Climate change perplexes the New Inventors’ panelists, draws anxious nods on the Gruen Transfer and, via David Attenborough, there are reminders that it causes fretfulness amongst other lesser primates. It overloads our screens with icebergs, deserts, chimneys, and men in Steve Irwin shirts. No documentary regardless of subject, be it bewildered clown fish or flooded farmers, is complete without a fierce pontificator in his laboratory, CSIRO office, campus research centre or field-tripping LandRover, each and every talking ad well-paid head sounding dire alarums about the bad things to come. As the money flows and the cameras roll, it seems almost every political issue is now to be framed in climate change’s prism. The topic sloshes endlessly about our newspapers and nightly viewing, bilge from the bottom of Tim Flannery’s wee tin boat.

Such ubiquity is dangerous, as it poses only the question of how we must deal with climate change, not whether we must deal with it at all.  Make no mistake, our Prime Minister would never be pursuing her plan to place a surcharge on everything if the ground upon which she plans to make her stand had not been so thoroughly prepared. When Jonathan Holmes, who purports to cover media sins, becomes a hunter of heretics, as he did through the course of an entire recent show, it can be taken as a given that dogma long ago trumped rational discourse.

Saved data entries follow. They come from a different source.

-- ==== Sys2Proof/Machine/State.lean ====
section
/-! DEFINITION. The state of the package, as plain data: the register file, the addressed memory, and what each unit holds
behind its registers (INVENTORY.md lists every piece with its rule). A register that the register file does not list
reads its reset value; memory that is not listed reads 0 (log 7). -/

namespace Sys2Proof.Machine

/-- The two orderable parts (R1, R2). -/
inductive PartNo where
  | vlt9_2240 | vlt9_2048
  deriving DecidableEq, Repr

/-- What is fused at manufacture (R3, R6, R38, R432; log 3). -/
structure Part where
  number : PartNo := .vlt9_2240
  /-- The physical stack position VLT9-2048-HC leaves disabled (R3). -/
  disabledStack : Nat := 0
  serial : BitVec 64 := 0
  steppingHub : BitVec 16 := 0
  stepping1 : BitVec 16 := 0
  stepping0 : BitVec 16 := 0
  /-- Ring-oscillator frequency in kHz found at manufacture (R432). -/
  ringKHz : Nat := 100000
  /-- Fused MAC address (R376). -/
  mac : BitVec 48 := 0
  /-- SHAKE256 digest of the firmware root key (R383). -/
  firmwareRoot : List Byte := List.replicate 32 0#8
  deriving DecidableEq, Repr

/-- Completion of an access (R319). -/
inductive Completion where
  | ok | addrErr | ownErr | poison | sliceErr | unreachable
  deriving DecidableEq, Repr

/-- One event record (R365). The package field is the logical ID at the time it was raised. -/
structure EventRec where
  cls : Nat
  code : Nat
  package : Nat
  unit : Nat
  lost : Nat
  record : Nat
  time : Word
  step : Nat
  info : Word
  /-- Whether an EVENT datagram has carried it (R366, R373). -/
  sent : Bool := false
  deriving DecidableEq, Repr

/-- The event queue (R366). -/
structure Evt where
  queue : List EventRec := []
  /-- Records lost since the last one queued. -/
  lostRun : Nat := 0
  /-- A run of losses that 0x01:0x04 has not reported yet. -/
  runOpen : Bool := false
  deriving DecidableEq, Repr

/-- What the step summary counts over its window (R438, R447). -/
structure Window where
  start : Word := 0
  ndcStart0 : Word := 0
  ndcStart1 : Word := 0
  /-- The determinism count of a die has advanced in this window (R437). -/
  ndcAdvanced : Bool := false
  invalid : Nat := 0
  overflow : Nat := 0
  underflow : Nat := 0
  emptyRows : Nat := 0
  exc : Exc := Exc.none
  dropped : Nat := 0
  cancelRows : Nat := 0
  corrected : Nat := 0
  poisoned : Nat := 0
  crcFail : Nat := 0
  sramUe : Bool := false
  withheld : Nat := 0
  firstWithheld : Nat := 0
  anyWithheld : Bool := false
  zeroVisit : Nat := 0
  deriving DecidableEq, Repr

/-- Sideband pins (R373): inputs as last seen, open-drain outputs as driven (true: released). -/
structure Pins where
  pwrOk : Bool := true
  resetN : Bool := false
  straps : Nat := 0
  ready : Bool := true
  thermN : Bool := true
  faultN : Bool := true
  deriving DecidableEq, Repr

/-! ### Arrays (chapters 03 to 05) -/

/-- A 32-byte command fetched and not yet issued (R79), with the scratchpad offset it was fetched from. -/
structure Fetched where
  bytes : List Byte
  offset : Nat
  /-- A VEC that reached its turn and waits for a tile-queue entry or for its windows (R149, R168). -/
  waiting : Bool
  deriving DecidableEq, Repr

/-- The commands that hold the later commands of their stream (R80, R108). -/
inductive HoldKind where
  | own (bank : Nat)
  | wait (window threshold : Nat)
  | fence
  | signal (addr value : Nat)
  deriving DecidableEq, Repr

/-- A command that issued and holds its stream, with its command-window offset. -/
structure Hold where
  kind : HoldKind
  offset : Nat
  /-- The fabric fence a FENCE or SIGNAL waits for, once its local writes are complete (R331). -/
  fenceId : Option Nat := none
  deriving DecidableEq, Repr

Immigration, regulation, the very role of government and the extent to which it may meddle in citizens’ lives and attempt to regulate their follies, the prevailing mindset has dressed those subjects in the same armour, established their nostrums as the wisdom received. They are the concepts whose presumptions must be kept immune to challenge, quarantined even from the innocent query.

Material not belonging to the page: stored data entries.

/-- Writes one row of a region, its words in one write; words not written keep what they hold (R78). -/
def State.writeRow (s : State) (a accLine : Nat) (row : Nat) (ws : List (Nat × BitVec 32)) : State :=
  let keys := ws.map fun w => sramKey a (accBase + regionWord accLine row w.1)
  let s := ws.foldl (fun s w => s.setBytes (sramKey a (accBase + regionWord accLine row w.1)) (leBytes 4 w.2.toNat)) s
  s.settleWords fun k => keys.any fun w => w ≤ k && k < w + 4

/-- The spans of a region's words. -/
def regionSpans (accLine rows cols : Nat) : List (Nat × Nat) :=
  (List.range rows).map fun i => (accBase + regionWord accLine i 0, 4 * cols)

/-- Adds or writes a list of cells into a region row by row; answers the record and whether a poisoned word was met. The old words
that are added in may meet errors of their own (R78). -/
def State.writeRegion (s : State) (a accLine rows : Nat) (add : Bool) (cells : List Cell) : State × Record × Bool :=
  let s := if add then s.sramMeet a (cells.map fun c => (accBase + regionWord accLine c.row c.col, 4)) else s
  (List.range rows).foldl (fun (acc : State × Record × Bool) i =>
    let (s, r, bad) := acc
    let mine := cells.filter fun c => c.row == i
    let res := mine.map fun c => (c, s.wordResult a accLine add c)
    let s := s.writeRow a accLine i (res.filterMap fun x => x.2.1.map fun v => (x.1.col, v))
    (s, res.foldl (fun r x => r.element x.2.2) r, bad || res.any fun x => x.2.1.isNone)) (s, {}, false)

/-- A to_vec tile gives up the credit it took at its issue (R166). -/
def State.dropCredit (s : State) (a : Nat) (j : Job) : State :=
  if !j.toVec then s else
  s.mapArray a fun x => { x with fwdCredits := x.fwdCredits - b2n (!j.backward), bwdCredits := x.bwdCredits - b2n j.backward }

/-- A finished tile enters the tile queue, where its entry stands for its credit (R147, R166). -/
def State.appendTq (s : State) (a : Nat) (j : Job) (exc : Exc) : State :=
  (s.dropCredit a j).mapArray a fun x =>
    { x with tq := x.tq ++ [{ backward := j.backward, tileId := j.tileId, accLine := j.accLine, rows := j.rows, cols := j.cols, exc := exc }] }

def Job.flags (j : Job) : Nat := b2n j.toVec + 2 * b2n j.backward

/-- Ends a job: its events are recorded, its trailer is formed, a failure puts the sequencer into ERROR, and the holds of FENCE and SIGNAL
look again (R86, R106, R108). One that ended with SRAM_UE counts as completed, as it wrote its trailer (DESIGN CHOICE, log 54). -/
def State.finishJob (s : State) (a : Nat) (j : Job) (r : Record) (status cycles : Nat) : State :=
  let r := j.record.join r
  let s := (s.record a r).noteTrailerExc r.bits
  let s := s.bump ARR_PERF_TILES.count a 0 1
  let s := s.mapArray a fun x => { x with jobs := x.jobs.drop 1 }
  let s := if j.kind = .stopped then s.dropCredit a j else s
  let s := s.pushTrailer a j.offset j.sparse (trailerBytes j.tileId.toNat status r.bits j.flags (cycles + j.stalled) j.products)
  let s := if status = 0 ∨ status = j.status then s else s.seqFail a status j.tileId.toNat j.offset
  s.pollHolds a

/-- The record of cells that are formed and not written: the events of a tile that a poisoned operand stopped are recorded though no
element of it is written (DESIGN CHOICE, log 54). -/
def cellsRecord (cells : List Cell) : Record := cells.foldl (fun r c => r.element c.exc) {}

/-- The oldest dense tile writes back (R85), or, stopped by a poisoned operand, ends without a write-back (R86). A full
tile queue holds a to_vec tile back when interleave is disabled. -/
def State.tileWriteback (s : State) (a : Nat) : State :=
  match (s.array a).jobs with
  | [] => s
  | j :: _ =>
    match j.kind with
    | .stopped => if j.sparse then s else s.finishJob a j (cellsRecord j.sums) j.status j.cycles
    | .dense =>
      if j.toVec ∧ !(s.flag FBI_CFG.enable a) ∧ (s.array a).tq.length ≥ 8 then s else
      let (W, s) := (s.accContention a).writebackCycles j.rows
      let (s, r, bad) := s.writeRegion a j.accLine j.rows j.accumulates j.sums
      let s := if j.toVec then s.appendTq a j (j.record.join r).bits else s
      s.finishJob a j r (if bad then 6 else 0) (j.cycles + W)
    | .reduce | .sparse => s
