-- ==== Sys2Proof/Machine/VecOps.lean ====
section
/-! DEFINITION. The vector engine (chapter 05): VEC commands and stream descriptors, their checks, element access in every format
and space, the operations of R141 in their evaluation order, and what a poisoned read does (R134 to R156, R168 to R171,
R469 to R471). -/

namespace Sys2Proof.Machine

/-! ### Commands and descriptors (R135, R136) -/

structure VecCmd where
  vop : Nat
  lenInd : Bool
  tq : Bool
  masked : Bool
  backward : Bool
  flagsEn : Bool
  save : Bool
  tqCols : Bool
  nsrc : Nat
  vecLen : Nat
  descAddr : Nat
  rowlen : Nat
  param : Nat
  imm : Nat
  tabAddr : Nat
  flagAddr : Nat
  reserved : Bool
  deriving DecidableEq, Repr

def VecCmd.parse (bs : List Byte) : VecCmd :=
  let b2 := byteAt bs 2
  let f := fun n => b2 / 2 ^ n % 2 == 1
  { vop := byteAt bs 1, lenInd := f 0, tq := f 1, masked := f 2, backward := f 3, flagsEn := f 4, save := f 5, tqCols := f 6
    nsrc := byteAt bs 3, vecLen := num bs 4 4, descAddr := num bs 8 3, rowlen := num bs 12 2, param := num bs 14 2
    imm := num bs 16 4, tabAddr := num bs 20 3, flagAddr := num bs 24 3
    reserved := f 7 || byteAt bs 11 != 0 || byteAt bs 23 != 0 || !(zeros bs 27 5) || num bs 8 3 ≥ 2 ^ 19 ||
      num bs 20 3 ≥ 2 ^ 19 || num bs 24 3 ≥ 2 ^ 19 }

/-- The operations by code: sources, passes, whether pacing admits them (R141). -/
def vopRow : Nat → Option (Nat × Nat × Bool)
  | 0x00 => some (1, 1, true) | 0x01 => some (2, 1, true) | 0x02 => some (2, 1, true) | 0x03 => some (2, 1, true)
  | 0x04 => some (3, 1, true) | 0x05 => some (2, 1, true) | 0x06 => some (2, 1, true) | 0x07 => some (1, 1, true)
  | 0x08 => some (2, 1, true) | 0x09 => some (1, 1, true) | 0x0A => some (1, 1, true) | 0x0B => some (1, 1, true)
  | 0x0C => some (1, 1, true) | 0x0D => some (1, 1, true) | 0x10 => some (1, 1, true) | 0x11 => some (2, 1, true)
  | 0x18 => some (1, 1, true) | 0x19 => some (1, 1, true) | 0x1A => some (1, 1, true) | 0x1B => some (1, 1, true)
  | 0x1C => some (1, 1, true) | 0x1D => some (1, 1, true) | 0x1E => some (1, 2, false) | 0x20 => some (1, 3, false)
  | 0x21 => some (2, 4, false) | 0x22 => some (2, 2, false) | 0x28 => some (1, 1, false) | 0x30 => some (1, 1, false)
  | 0x31 => some (1, 1, false)
  | _ => none

def vRlse : Nat := 0x1E
def vSoftmax : Nat := 0x20
def vSmaxBwd : Nat := 0x21
def vNorm : Nat := 0x22
def vTopk : Nat := 0x28
def vPassform : Nat := 0x30
def vPack : Nat := 0x31

/-- Row operations with one result per row. -/
def isReduce (vop : Nat) : Bool := 0x18 ≤ vop && vop ≤ 0x1E
/-- Row operations with a result per element. -/
def isRowFull (vop : Nat) : Bool := vop == vSoftmax || vop == vSmaxBwd || vop == vNorm
def isElementwise (vop : Nat) : Bool := vop ≤ 0x11 || vop == vPassform

inductive Space where
  | scp | acc | win
  deriving DecidableEq, Repr

/-- A stream descriptor (R136). -/
structure Desc where
  addr : Nat
  fmt : Nat
  space : Nat
  scale : Nat
  e8 : Nat
  stride : Nat
  pitch : Nat
  dyn : Bool
  writesRec : Bool
  writesPhase : Bool
  recAddr : Nat
  phaseAddr : Nat
  phasePitch : Nat
  reserved : Bool
  zero : Bool
  deriving DecidableEq, Repr

def Desc.parse (bs : List Byte) : Desc :=
  let b3 := byteAt bs 3
  let b12 := byteAt bs 12
  { addr := num bs 0 3, fmt := b3 % 8, space := b3 / 8 % 4, scale := num bs 4 3, e8 := byteAt bs 7, stride := num bs 8 2
    pitch := num bs 10 2, dyn := b12 % 2 == 1, writesRec := b12 / 2 % 2 == 1, writesPhase := b12 / 4 % 2 == 1, recAddr := num bs 13 3
    phaseAddr := num bs 16 3, phasePitch := num bs 19 2
    reserved := b3 / 32 != 0 || b12 / 8 != 0 || !(zeros bs 21 11) || num bs 0 3 ≥ 2 ^ 19 || num bs 4 3 ≥ 2 ^ 19 ||
      num bs 13 3 ≥ 2 ^ 19 || num bs 16 3 ≥ 2 ^ 19
    zero := bs.all (· == 0) }

/-- Bits of an element (R137). -/
def fmtBits : Nat → Nat
  | 0 => 4
  | 1 | 2 => 8
  | 3 | 4 => 16
  | 5 | 6 => 32
  | _ => 1

def isLog (fmt : Nat) : Bool := fmt ≤ 2

def logOf (fmt : Nat) : LogFmt := if fmt = 0 then .l4 else if fmt = 1 then .l8 else .g8

def Desc.isWin (d : Desc) : Bool := d.space == 2

/-- A stream in execution: its descriptor, its shape, its window position, and for a tile-queue source the tile's region
as it stood when the command began (R148). -/
structure Stream where
  d : Desc
  rows : Nat
  len : Nat
  pos : Nat := 0
  tile : Option (List (List (BitVec 32 × Bool))) := none
  deriving DecidableEq, Repr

It may do no major good, but blogging can be a therapeutic cleanser amid such a storm of crap. Posts may come often or not at all. That will depend on which way the wind is blowing, whether the fish are hungry and if the Billabong’s barbecues continue to draw admiring women, ideally young and firm, whose sympathies can be rotated with relative ease, and after no more than one ordeal by ballet, into the horizontal.

Even if it does no good in the long run, a little venting can still put a shine on the soul.